O temor das autoridades é que a credibilidade do Fed — ativo intangível, mas fundamental no combate à inflação — seja destruída se a promessa de atingir a meta de 2% não for cumprida por meio de altas de juros, ou ao menos de uma ameaça crível de alta, caso os números não colaborem no curto prazo. A instituição falha em atingir esse alvo desde a escalada de preços em 2021. O banco central dos EUA já vem falhando em atingir sua meta de inflação há 65 meses consecutivos, passando por uma quase convergência em 2024, até a nova alta impulsionada pelo retorno de Trump ao poder.

Susan Collins, presidente do Fed de Boston, foi direta ao pontuar que, sem evidências de progresso sustentado na inflação, o endurecimento da política monetária se tornará apropriado em breve para garantir a estabilidade de preços. Karim Basta, economista-chefe da III Capital Management, ecoa esse sentimento ao afirmar que os dados mais recentes simplesmente não atendem ao critério de desaceleração exigido pelos formuladores de política.

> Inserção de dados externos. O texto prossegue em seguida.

-- ==== Sys2Proof/Tests/Slice0.lean ====
section
/-! SUPPORT. The project's own tests: ill-formed commands that WellFormed refuses, the manual's worked
examples, and for each statement with hypotheses a concrete state and operands that meet them. -/

namespace Sys2Proof.Tests

open Sys2Proof.Machine

-- One theorem after the other: side by side, the kernel evaluations below ask for one thread and stack each.
set_option Elab.async false

/-! ## A station to test on -/

/-- A leaf with a lock, a magnet and a bolt time of 2 s. -/
def leafType : LeafConfig := { secure := true, escape := true, fire := true, failSecure := false, boltTime := 2 }

/-- A profile with one head, four kinds of inputs, one leaf and two neighbours, 7 and 9. -/
def demo : Profile :=
  { post := true, defaultAspect := .left, heads := [⟨.smoke, ⟨12, 24, 40⟩⟩]
    inputs := ⟨.helpPoint, .firePoint, .motion, .unconfigured, .unconfigured, .unconfigured⟩
    leaves := ⟨some leafType, none, none, none⟩
    adjacencies := [⟨7, 3, .right, some .forward, .own 0⟩, ⟨9, 4, .left, some .backward, .absent⟩]
    exitWeight := 2, exitLeaf := none, propTime := 30 }

/-- The block that spells `demo`, written out from spec 11.3, with its sum, 591. -/
def demoBlock : List Byte :=
  [0x5C, 0x3E, 1, 1, 1,
   1, 12, 24, 40, 0, 0, 0, 0, 0, 0, 0, 0, 0, 0, 0, 0, 0, 0, 0, 0, 0, 0, 0, 0,
   1, 2, 3, 0, 0, 0,
   0xF0, 2, 0, 0, 0, 0, 0, 0,
   2, 7, 3, 0x21, 1, 9, 4, 0x12, 0] ++ List.replicate 24 0 ++ [2, 0, 30] ++ List.replicate 399 0 ++ [2, 79]

/-- Leaf 0 as the profile configures it, shut and withdrawn. -/
def leaf0 : Leaf := { Leaf.atReset with role := .configured leafType false [0], doorClosed := true, state := .closed }

/-- Station 5 in Day, its profile loaded, its line between frames. -/
def live : State :=
  { State.reset with
    power := .running
    loader := { State.reset.loader with state := .loaded, config := some demo, result := .loaded, station := 5 }
    hazard := { State.reset.hazard with heads := ⟨some (Head.fresh .smoke ⟨12, 24, 40⟩ false), none, none, none⟩ }
    control := { State.reset.control with posture := .day, base := .day }
    peers := { State.reset.peers with entries := demo.adjacencies.map (fun a => ⟨a, .unheard, none, none⟩) }
    doors := { leaves := ⟨{ leaf0 with magnet := true }, { Leaf.atReset with role := .dropped },
      { Leaf.atReset with role := .dropped }, { Leaf.atReset with role := .dropped }⟩ }
    post := { State.reset.post with role := true, authOn := true } }

def inPosture (p : Posture) (b : Base) : State :=
  live.setControl { live.control with posture := p, base := b }

/-- The receiver is ready for a frame of another station. -/
def hearing (s : State) : State := s.setLine { s.line with receiver := .quiet }

def withLeaf (lf : Leaf) (s : State) : State := s.setDoors { leaves := s.doors.leaves.set 0 lf }

def withSlots (v : Eight Slot) (s : State) : State := s.setCalls { s.calls with slots := v }

/-- An open Help call of input 0. -/
def helpCall (state : SlotState) : Slot :=
  { seq := 1, state := state, kind := some .help, source := some (.input 0), age := 10, repeatTimer := some 5, notices := 1 }

/-- What station 7 may say. -/
def said (h : Level) (p : Posture) : Bulletin :=
  { hazard := h, flags := 0, posture := p, base := .day, cost := 5, hops := 24, nextHop := .exit
    doors := Four.fill none, openCalls := 8, levels := Four.fill .clear, headFaults := Four.fill false
    headDirty := Four.fill false, manualFire := false }

def heard : Heard := heardOf (said .clear .day)

def withEntry (status : EntryStatus) (age : Nat) (s : State) : State :=
  s.setPeers { s.peers with entries := s.peers.entries.set 0 ⟨⟨7, 3, .right, some .forward, .own 0⟩, status, some age, some heard⟩ }

def boardEntry (station : Station) (k : CallKind) (state : BoardState) : BoardEntry :=
  { station := station, slot := 0, seq := 1, kind := k, state := state, lastHeard := 90, silentMark := true, takePending := false }

def withBoard (b : List BoardEntry) (s : State) : State := s.setPost { s.post with board := b }

/-- Sixteen Raised entries of one kind, from stations 20 to 35. -/
def fullBoard (k : CallKind) : List BoardEntry :=
  (List.range 16).map (fun n => boardEntry (Fin.ofNat 64 (20 + n)) k .raised)

/-- A queue of twelve entries: a bulletin and eleven takes. -/
def fullQueue : List QueueEntry :=
  ⟨.bulletin false 0 (said .clear .day), 0, false⟩ :: (List.range 11).map (fun n => ⟨.take 7 0 0, n + 1, false⟩)

def notice (state : NoticeState) (kind : Option CallKind) (seq : Fin 16) : Notice :=
  { slot := 0, seq := seq, kind := kind, state := state, taker := 5, source := some .line, age := 3 }

/-- Input 2, the Motion input of `demo`, active. -/
def withMotion (s : State) : State := s.setInput 2 ⟨true, false⟩

/-- Three sources that wait: two Fault sources, and between them the Fire point on input 1. -/
def waitingSources (s : State) : State := s.setCalls { s.calls with pending := [.line, .input 1, .profile] }

/-- The selection held on slot 0 of a station. -/
def withHeld (station : Station) (s : State) : State :=
  s.setPost { s.post with held := some (station, 0), returnTimer := some 0 }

A complicação do Tesouro e o déficit de 6%

O cenário não se resume apenas à luta contra a inflação de bens e serviços. As ações recentes do Tesouro americano tornaram o tabuleiro macroeconômico ainda mais complexo para Warsh. O mandatário do Fed sempre declarou seu desejo de permitir que os investidores definam os preços dos títulos sem a interferência governamental. Contudo, essa premissa colidiu com o ativismo de mercado repentino do secretário Bessent.

Nos últimos tempos, houve um aumento constante nas taxas que os investidores globais exigem para emprestar dinheiro aos EUA. Esse movimento ocorre em um momento em que os déficits orçamentários chegam a quase 6% do Produto Interno Bruto, um patamar historicamente elevado considerando que só é comum em períodos de recessão. Para quem acompanha o mercado internacional, o aumento dos rendimentos dos Treasuries (títulos da dívida americana de longo prazo, que servem como base para a precificação de risco global) tende a pressionar o dólar e a atrair capital de economias emergentes.

Para tentar conter a alta desses rendimentos, Bessent anunciou, de forma surpreendente, a expansão de um programa de recompra de dívida. Steven Blitz, economista-chefe para os EUA da TS Lombard, resumiu o impasse ao afirmar que Warsh fez grande alarde sobre ouvir o mercado, mas o mercado já se manifestou e Bessent acabou com a discussão.

A análise de Blitz aponta que tudo se resume à normalização dos rendimentos em um cenário marcado por dívida federal excessiva, crescimento real insuficiente e necessidade de capital estrangeiro. Os gastos federais, nesse sentido, ajudam a manter a inflação alta, mas operam fora da esfera de influência direta do Fed.

O que observar na agenda macroeconômica

O relógio continua correndo e os próximos capítulos dessa novela macroeconômica serão definidos por dados concretos. Antes da reunião do FOMC no mês que vem, o mercado aguarda a divulgação de mais um relatório de emprego e os dados de inflação referentes ao mês de agosto.

Para os formuladores de política monetária, a conta é simples: o excesso de inflação já se prolonga por tanto tempo que o risco de minar a confiança do público se torna uma ameaça real. O tempo para agir, ou ao menos sinalizar uma ação concreta, está se esgotando. A dependência de Warsh em relação a esses próximos indicadores ditará o ritmo dos juros globais e a precificação de risco nos mercados financeiros.

A comunicação do Fed, portanto, deixa de ser apenas um exercício técnico para se tornar o principal ativo de defesa da instituição contra a erosão de sua autoridade. Se o mercado perceber que a política fiscal está dominando a política monetária, o prêmio de risco exigido pelos investidores em títulos americanos deve permanecer elevado, mantendo as condições financeiras globais apertadas por mais tempo do que os modelos econômicos tradicionais sugerem.